My dear little Tomoko, I'm really sorry I couldn't see you off to your first day at Shohoku High. I had to go for a very important breakfast meeting. I hope the uniform fits you. Being always busy, I never really got the chance to tell you why I chose Shohoku High over the private school near our home. I am an alumni of Shohoku High, and I want you to experience school life as I had. I know Shohoku is a bit out of the way for you but I hope you do understand how I feel about my alma mater. I hope you will enjoy your first day there. Oh, I nearly forgot to inform you that I won't be home for the next week or so. Do take care of yourself. love, Okaasan  
  
I sighed and smiled sadly. Okaasan was constantly feeling guilty about being unable to pay attention to my welfare. She was therefore always trying to make it up to me by showering me with material goods and attention whenever she could afford the time.  
  
I finished my breakfast and got into the car, pondering about what it would be like to have a real family.  
  
The only family I ever knew was my mother. I never knew if I had any siblings or a father. When I was ten, I innocently broached the topic of 'where my otoosan was' and was rewarded with a resounding slap, the only time Okaasan ever hit me in my short life of nearly 17 years.  
  
She warned me never to raise the topic ever again before running off to the toilet, to cry, I suppose.  
  
Out of fear and respect for Okaasan, I never did broach that taboo topic again. And therefore knew nothing about my father. It was almost as though he never was.  
  
I was so engrossed in my thoughts that I didn't realise I'd reached Shohoku High until my driver snapped me out of my reverie.  
  
Thanking him, I stepped out of the Mercedes Benz, only to be greeted by a crowd of wide-eyed students who were staring at... me.  
  
Was arriving in a Merc so unusual? Surely--  
  
CRASH  
  
The next thing I knew was that I was struck by something hard from behind.  
  
Rubbing the sore area, I spun around, looking for the culprit.  
  
I spotted a dozing boy on his bicycle. Aha. He must be the guilty person. I'll teach him not to sleep while cycling.  
  
I punched him hard on his shoulder, startling and awaking him.  
  
He turned, and I gasped as I saw his face....  
  
  
  
  
  
  
  
  
  
  
  
  
  
A/n: Hehheh, I really know how you all hate cliffhangers. But I just had to do it this time. Well, the usual talk. Reviews appreciated. Oh and I'll try to update ASAP. 


	2. Two.

The boy was tall, really tall and he had floppy raven black hair and a fringe that came to below his eyebrows.  
  
Like me.  
  
Only that my hair was layered and slightly longer than his.  
  
The boy was pale and his small blue eyes were cold.
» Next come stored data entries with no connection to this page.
-- ==== Sys2Proof/Laws/Deframer.lean ====
section
/-! SUPPORT. The loop of 44_deframer.md R125 one byte at a time, its induction principle, and how the number of
resynchronizations enters it. -/

namespace Sys2Proof.Machine

@[simp] theorem scanAcc_nil (c : Cfg) (acc entry : List Byte) (n : Nat) :
    scanAcc c acc entry n [] = ⟨.incomplete, [], .acc, entry, n⟩ := by unfold scanAcc; rfl

/-- A dangling ESC (R127). -/
theorem scanAcc_dangling (c : Cfg) (acc entry : List Byte) (n : Nat) :
    scanAcc c acc entry n [c.esc] = ⟨.incomplete, [], .acc, entry, n⟩ := by unfold scanAcc; rw [if_pos rfl]

/-- An escaped byte is data (R125). -/
theorem scanAcc_escaped (c : Cfg) (acc entry : List Byte) (n : Nat) (x : Byte) (rest : List Byte) :
    scanAcc c acc entry n (c.esc :: x :: rest) = scanAcc c (acc ++ [x]) entry n rest := by
  rw [scanAcc, if_pos rfl]

theorem scanAcc_unescaped {c : Cfg} {b : Byte} (h : b ≠ c.esc) (acc entry : List Byte) (n : Nat) (rest : List Byte) :
    scanAcc c acc entry n (b :: rest) = if b = c.start then scanAcc c [] rest (n + 1) rest
      else if b = c.stop then closeFrame c acc entry n rest else scanAcc c (acc ++ [b]) entry n rest := by
  cases rest <;> (rw [scanAcc.eq_def]; simp only [if_neg h])

/-- An unescaped START (R128). -/
theorem scanAcc_start {c : Cfg} (h : c.start ≠ c.esc) (acc entry : List Byte) (n : Nat) (rest : List Byte) :
    scanAcc c acc entry n (c.start :: rest) = scanAcc c [] rest (n + 1) rest := by
  rw [scanAcc_unescaped h, if_pos rfl]

/-- An unescaped STOP (R129, R130). -/
theorem scanAcc_stop {c : Cfg} (h1 : c.stop ≠ c.esc) (h2 : c.stop ≠ c.start) (acc entry : List Byte) (n : Nat)
    (rest : List Byte) : scanAcc c acc entry n (c.stop :: rest) = closeFrame c acc entry n rest := by
  rw [scanAcc_unescaped h1, if_neg h2, if_pos rfl]

/-- Any other byte is data. -/
theorem scanAcc_data {c : Cfg} {b : Byte} (h1 : b ≠ c.esc) (h2 : b ≠ c.start) (h3 : b ≠ c.stop)
    (acc entry : List Byte) (n : Nat) (rest : List Byte) :
    scanAcc c acc entry n (b :: rest) = scanAcc c (acc ++ [b]) entry n rest := by
  rw [scanAcc_unescaped h1, if_neg h2, if_neg h3]

/-- Induction along the loop of R125: its six cases. -/
theorem scanAcc_induction {P : List Byte → List Byte → Nat → List Byte → Prop} (c : Cfg)
    (nil : ∀ acc entry n, P acc entry n [])
    (dangling : ∀ acc entry n, P acc entry n [c.esc])
    (escaped : ∀ acc entry n x rest, P (acc ++ [x]) entry n rest → P acc entry n (c.esc :: x :: rest))
    (start : ∀ acc entry n rest, c.start ≠ c.esc → P [] rest (n + 1) rest → P acc entry n (c.start :: rest))
    (stop : ∀ acc entry n rest, c.stop ≠ c.esc → c.stop ≠ c.start → P acc entry n (c.stop :: rest))
    (data : ∀ acc entry n b rest, b ≠ c.esc → b ≠ c.start → b ≠ c.stop → P (acc ++ [b]) entry n rest →
      P acc entry n (b :: rest)) :
    ∀ acc entry n l, P acc entry n l := by
  have : ∀ k, ∀ l : List Byte, l.length ≤ k → ∀ acc entry n, P acc entry n l := by
    intro k
    induction k with
    | zero =>
      intro l hl acc entry n
      cases l with
      | nil => exact nil _ _ _
      | cons => simp at hl
    | succ k ih =>
      intro l hl acc entry n
      cases l with
      | nil => exact nil _ _ _
      | cons b l =>
        simp at hl
        by_cases h1 : b = c.esc
        · subst h1
          cases l with
          | nil => exact dangling _ _ _
          | cons x l => simp at hl; exact escaped _ _ _ _ _ (ih l (by omega) _ _ _)
        · by_cases h2 : b = c.start
          · subst h2; exact start _ _ _ _ h1 (ih l hl _ _ _)
          · by_cases h3 : b = c.stop
            · subst h3; exact stop _ _ _ _ h1 h2
            · exact data _ _ _ _ _ h1 h2 h3 (ih l hl _ _ _)
  exact fun acc entry n l => this l.length l le_rfl acc entry n

/-- An attempt with k resynchronizations more. -/
def Attempt.plus (a : Attempt) (k : Nat) : Attempt := { a with resyncs := a.resyncs + k }

theorem verdict_plus (c : Cfg) (pay : List Byte) (code : Byte) (rest : List Byte) (n k : Nat) :
    verdict c pay code rest (n + k) = (verdict c pay code rest n).plus k := by
  unfold verdict; split <;> rfl

theorem closeFrame_plus (c : Cfg) (acc entry : List Byte) (n : Nat) (rest : List Byte) (k : Nat) :
    closeFrame c acc entry (n + k) rest = (closeFrame c acc entry n rest).plus k := by
  unfold closeFrame; cases c.codePos
  · dsimp only; cases acc.getLast? <;> dsimp only
    · rfl
    · exact verdict_plus _ _ _ _ _ _
  · cases rest
    · rfl
    · exact verdict_plus _ _ _ _ _ _

/-- The count of resynchronizations is only carried along. -/
theorem scanAcc_plus (c : Cfg) (acc entry : List Byte) (n : Nat) (l : List Byte) :
    ∀ k, scanAcc c acc entry (n + k) l = (scanAcc c acc entry n l).plus k := by
  refine scanAcc_induction
    (P := fun acc entry n l => ∀ k, scanAcc c acc entry (n + k) l = (scanAcc c acc entry n l).plus k)
    c ?_ ?_ ?_ ?_ ?_ ?_ acc entry n l
  · intro acc entry n k; simp only [scanAcc_nil]; rfl
  · intro acc entry n k; simp only [scanAcc_dangling]; rfl
  · intro acc entry n x rest ih k; simp only [scanAcc_escaped]; exact ih k
  · intro acc entry n rest h ih k; simp only [scanAcc_start h]; rw [← ih k]; congr 1; omega
  · intro acc entry n rest h1 h2 k; simp only [scanAcc_stop h1 h2]; exact closeFrame_plus _ _ _ _ _ _
  · intro acc entry n b rest h1 h2 h3 ih k; simp only [scanAcc_data h1 h2 h3]; exact ih k

@[simp] theorem scan_acc (c : Cfg) (buf : List Byte) : scan c .acc buf = scanAcc c [] buf 0 buf := rfl

/-- The bytes SEEK looks through hold no START, or are split at the first one (R126). -/
theorem split_at_start (c : Cfg) (buf : List Byte) :
    c.start ∉ buf ∨ ∃ g rest, buf = g ++ c.start :: rest ∧ c.start ∉ g := by
  induction buf with
  | nil => left; simp
  | cons b buf ih =>
    by_cases h : b = c.start
    · right; exact ⟨[], buf, by simp [h], by simp⟩
    · rcases ih with ih | ⟨g, rest, rfl, hg⟩
      · left; simp [ih, Ne.symm h]
      · right; exact ⟨b :: g, rest, by simp, by simp [hg, Ne.symm h]⟩

/-- The outcome codes of R124 tell the outcomes apart. -/
theorem RxOutcome.code_inj {a b : RxOutcome} (h : a.code = b.code) : a = b := by
  cases a <;> cases b <;> first | rfl | exact absurd h (by decide)

end Sys2Proof.Machine
end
His features were sharp and chiselled and his face was pointed, almost like a fox.  
  
Like me.  
  
No wonder practically the entire student population was gaping at me.  
  
He was still half-asleep when his shocked gaze fell upon an equally shocked me. But he regained his composure before I could regain mine.  
  
His countenance was icy and as expressionless and blank as a fresh new piece of white paper.  
  
But his eyes betrayed him. I could see the questions forming in his mind reflected in his eyes.  
  
The air around us was seemingly frozen. Time ceased to flow.  
  
And then he turned his back towards me and spoke icily,'Who are you?'  
  
'Kimura Tomoko. Who ARE you?'  
  
'Rukawa Kaede.'  
  
With that, he stalked off, wheeling his bike away with him.  
  
Oblivious to all the stares and gossipping around me, I made my way to (or at least attempted to) class 2/10.  
  
**************  
  
By the time I got to class, I was late. But thankfully, on the account that I was new at Shohoku, Ozawa-sensei forgave me and warned me never to repeat my behaviour.  
  
With that, he announced to the assembled students,'Class, we have a transfer student from Osaka joining us this year. She is Kimura Tomoko and I trust you will all get along well.'  
  
I bowed politely to the class as he continued,'I believe the seat beside Rukawa is still vacant? Kimura, please take your seat there.'  
  
I could see girls glaring enviously at me and boys staring at my short skirt. Damnit. Was this how my new school year was going to start?  
  
As I walked down the aisle, towards the vacant seat besides a snoozing raven-haired boy, I prayed that there be 2 Rukawas in this school.  
  
Of course I was praying in vain. I knew deep within me that Rukawa was none other than the Rukawa I'd met earlier this morning.  
  
Fancy sitting next to a completely unrelated boy who looks a lot like you. And staring at him all day.  
  
But schoolwork was my priority, so I pushed these distracting thoughts to the back of my head and concentrated on the lesson.  
  
************** break time  
  
The bell rang, ending a very dry and boring history lesson.  
  
As soon as the teacher exited the classroom, a hoarde (no, I'm just kidding) of girls rushed into the room and swarmed towards Rukawa just as bees would to honey.  
  
They were squealing and showering him with compliments and praise when he pushed them aside (albeit a little too violently, sending them to the floor) and came up to me.  
  
'Kimura, I would like to speak with you.'  
  
Those bimbos sprang to their feet and started gossipping instantaneously.  
  
'That girl looks like Rukawa-kun!'  
  
'Who is she? His sister?'  
  
'I heard him call her Kimura. They can't be siblings!'  
  
Rukawa took no notice of their incessant chatter. He grabbed my arm and dragged me off to a quiet part of the school.  
  
'Sit down,'he commanded.  
  
I did so obediently. He hesitated before sitting down beside me.  
  
'Tell me the truth. Who are you?'  
  
'I told you already. I'm Kimura Tomoko.'  
  
'No lies?'  
  
'Do I look like a liar?'  
  
'No,' he conceded.  
  
'Why are you asking so many question?'  
  
'Wouldn't you?'  
  
'Huh?'  
  
'If you met someone who looks so much like you that he could pass off as your sibling, would'nt you ask questions?'  
  
True. But for some strange reason, I wasn't the least interested in finding out anything about the family I never knew.  
  
The slap echoed in my memory. I decided it was better to leave.  
  
'I'm sorry, Rukawa. I have some things to attend to. Bye!'  
  
As I rose to leave, he grabbed my wrist and said,'Meet me here at lunch break tomorrow.'  
  
I turned to look at him. His face was devoid of emotion, but his eyes were pleading with me to grant his request.  
  
I pulled my wrist from his grasp, nodded slightly, and walked off. 


	3. Three.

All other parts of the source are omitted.